Lowell trató de aparentar indiferencia. Ahora estaba seguro de que, en efecto, el insecto del estudio de Healey lo había picado, y le preocupaba lo que Agassiz pudiera decir acerca de sus terribles efectos: «Ah, no hay esperanza, pobre Lowell, qué pena.» Lowell no confiaba en la opinión de Holmes de que esa clase de insecto no podía picar. ¿Qué tipo de insecto que se precie mínimamente no pica? Lowell aguardaba el fatal pronóstico. Al menos hubiera sido un alivio escucharlo. No le había dicho a Holmes lo mucho que la herida había crecido en los últimos días, lo a menudo que la sentía latir dentro de la pierna, y cómo podía seguir el rastro del dolor hora tras hora permear todos sus nervios. No quería mostrarse tan débil ante Holmes.
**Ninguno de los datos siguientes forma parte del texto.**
/-- What the calibration unit has measured at the end of a slot (R96, R98), in register units. -/
structure CalMeas where
  sc : Half16        -- 0.001 code units
  kappa : Half16     -- 10⁻⁶ units
  gainErr : Nat      -- mean gain error |d| under the previous drive map, 0.0001 %
  sigma1 : Half16    -- residual noise of the slot's K = 1 samples, 0.001 % FS units
  tunerOk : Bool     -- every knot within the tuner's range
  offsetOk : Bool    -- the offset within the offset DAC's range
  offTrim : BitVec 14   -- the offset DAC trim that phase 0 finds (R55, R94)
  drive : List Nat   -- tuner drives at the 9 knots, resonator by resonator (R96)
  pilotOk : Bool     -- the row's pilot check could be passed
  deriving DecidableEq, Repr

/-- What the SEC-DED code found in the memory a command read (R21, R22): nothing, a corrected word, or a double-bit
error, with the byte offset in that memory. -/
inductive Ecc
  | clean
  | corrected (off : Nat)
  | double (off : Nat)
  deriving DecidableEq, Repr

/-- How the bursts of a DDR unit came out at the burst code (R153): clean, one corrected, one beyond the code, or one beyond it together
with another unit of the stripe. -/
inductive BurstResult
  | clean | corrected | bad | badTwo
  deriving DecidableEq, Repr

/-- How a read of host memory ended (R175). -/
inductive HostFail
  | timeout | unsupported | aborted
  deriving DecidableEq, Repr

/-- What the host programs in configuration space beside Bus Master and Memory Space Enable (R171): the largest payload and read request in
bytes, relaxed ordering, ECRC generation and checking, the completion timeout's range and its disable. -/
structure PciCtl where
  payload : Nat := 128
  readReq : Nat := 512
  relaxed : Bool := true
  ecrcGen : Bool := false
  ecrcCheck : Bool := false
  ctoRange : Nat := 0
  ctoOff : Bool := false
  deriving DecidableEq, Repr

/-- A read request of the host: of BAR0, in 32-bit words, or of the doorbell page of BAR2, in bytes. -/
inductive ReadReq
  | bar0 (off lenDw : Nat)
  | doorbell (off size : Nat)
  deriving DecidableEq, Repr

/-- Who issued a host read that failed: the fetch of a ring, an entry of a ring, or an instruction of a stream. -/
inductive HostReader
  | ringFetch (r : RingIx)
  | ringEntry (r : RingIx)
  | stream (g : Core) (st : Str) (i : Nat)
  deriving DecidableEq, Repr

/-- The requester of a DDR access (R160), with its context where it has one. -/
inductive Requester
  | uplink (k : Clu) (c : Ctx)      -- a stream or the copy engine of a cluster
  | hubCopy (c : Option Ctx)        -- a hub copy engine, for the context its ring is bound to
  | bar4
  | firmware                        -- migration, patrol scrub, zeroing, the hub's own writes
  deriving DecidableEq, Repr

/-- The header of a control-network message (R279). `src` 0–31 a module, 0x20 the external arbiter, 0x21 the
operator tool. -/
structure Hdr where
  src : Nat
  msgid : Half16
  epoch : Word
  configEpoch : Word
  ackReq : Bool
  fabric : Bool      -- a fabric copy (R280)
  deriving DecidableEq, Repr

/-- The link-level fields of a flit (R237) arriving on the receive lane of pair `l` of plane `p`, as flit `slot` of
its superframe; `lost`: the superframe's codewords that could not be corrected (R232). -/
structure FlitHdr where
  p : Plane
  l : Lane
  slot : Fin 1285
  lost : List (Fin 1024)
  tc : Fin 4
  seq : BitVec 12
  ack : BitVec 12
  nak : Bool
  cr0 : Byte
  cr1 : Byte
  cr2 : Byte
  crc : Word
  deriving DecidableEq, Repr

/-- A training frame as it arrived (R235). -/
structure TrainFrame where
  mark : Word
  phase : Nat
  modu : Modu
  plane : Plane
  chan : Fin 32
  txLane : Lane
  code : Fin 4
  from_ : Half16
  ber : Word
  cwidx : Fin 1024
  crc : Word
  deriving DecidableEq, Repr

/-- The segment descriptor of a SEG flit, with its KIND, and of an RDREQ (R241, R242). -/
structure SegDesc where
  kind : Byte := 0
  sgen : Byte
  dgen : Byte
  sctx : Ctx
  dctx : Ctx
  smod : Modu
  edition : Half16
  length : Nat
  tag : BitVec 12
  daddr : BitVec 55
  poison : Bool
  poff : Nat
  token : Bool
  tvcore : Nat
  tq : Queue
  tpayload : Word
  deriving DecidableEq, Repr

/-- One notice entry (R243): KIND 1 DONE, 2 GONE, 3 REFUSED. -/
structure NoticeEntry where
  kind : Nat
  cause : Byte
  sgen : Byte
  sctx : Ctx
  tag : BitVec 12
  bytes : Nat
  deriving DecidableEq, Repr

/-- The report a LANE flit carries (R250). -/
structure LaneReport where
  fromEd : Half16
  edition : Half16
  ber10s : Word
  ber1ms : Word
  held : Bool
  retrain : Bool
  deriving DecidableEq, Repr

/-- A beacon as received (R251), times in ns and 2⁻³² ns: its send time, the echo of our last beacon (arrival
there, send time here), its quality, and our arrival time of it. -/
structure BeaconMsg where
  sendT : Nat
  echoArr : Nat
  echoSend : Nat
  quality : Byte
  code : Byte
  arrT : Nat
  deriving DecidableEq, Repr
– Ah, ¿le gusta eso, Lowell?
Louis Agassiz entró con las muestras de los insectos en sus manos carnosas, que siempre olían a aceite, pescado y alcohol, incluso tras un concienzudo lavado. Lowell había olvidado que se hallaba de pie junto al esqueleto, que semejaba una hiperbólica gallina. Agassiz dijo orgullosamente:
– ¡El cónsul de Mauricio me trajo dos esqueletos de dodo mientras yo estaba de viaje! ¿No es un tesoro?
– ¿Cree usted que era bueno para comer, Agassiz? -preguntó Holmes.
– Oh, sí. ¡Lástima que no pudiéramos tener dodo en nuestro club del Sábado! Una buena comida ha sido siempre la mayor bendición para la humanidad. Qué lástima. Bueno, ¿estamos listos?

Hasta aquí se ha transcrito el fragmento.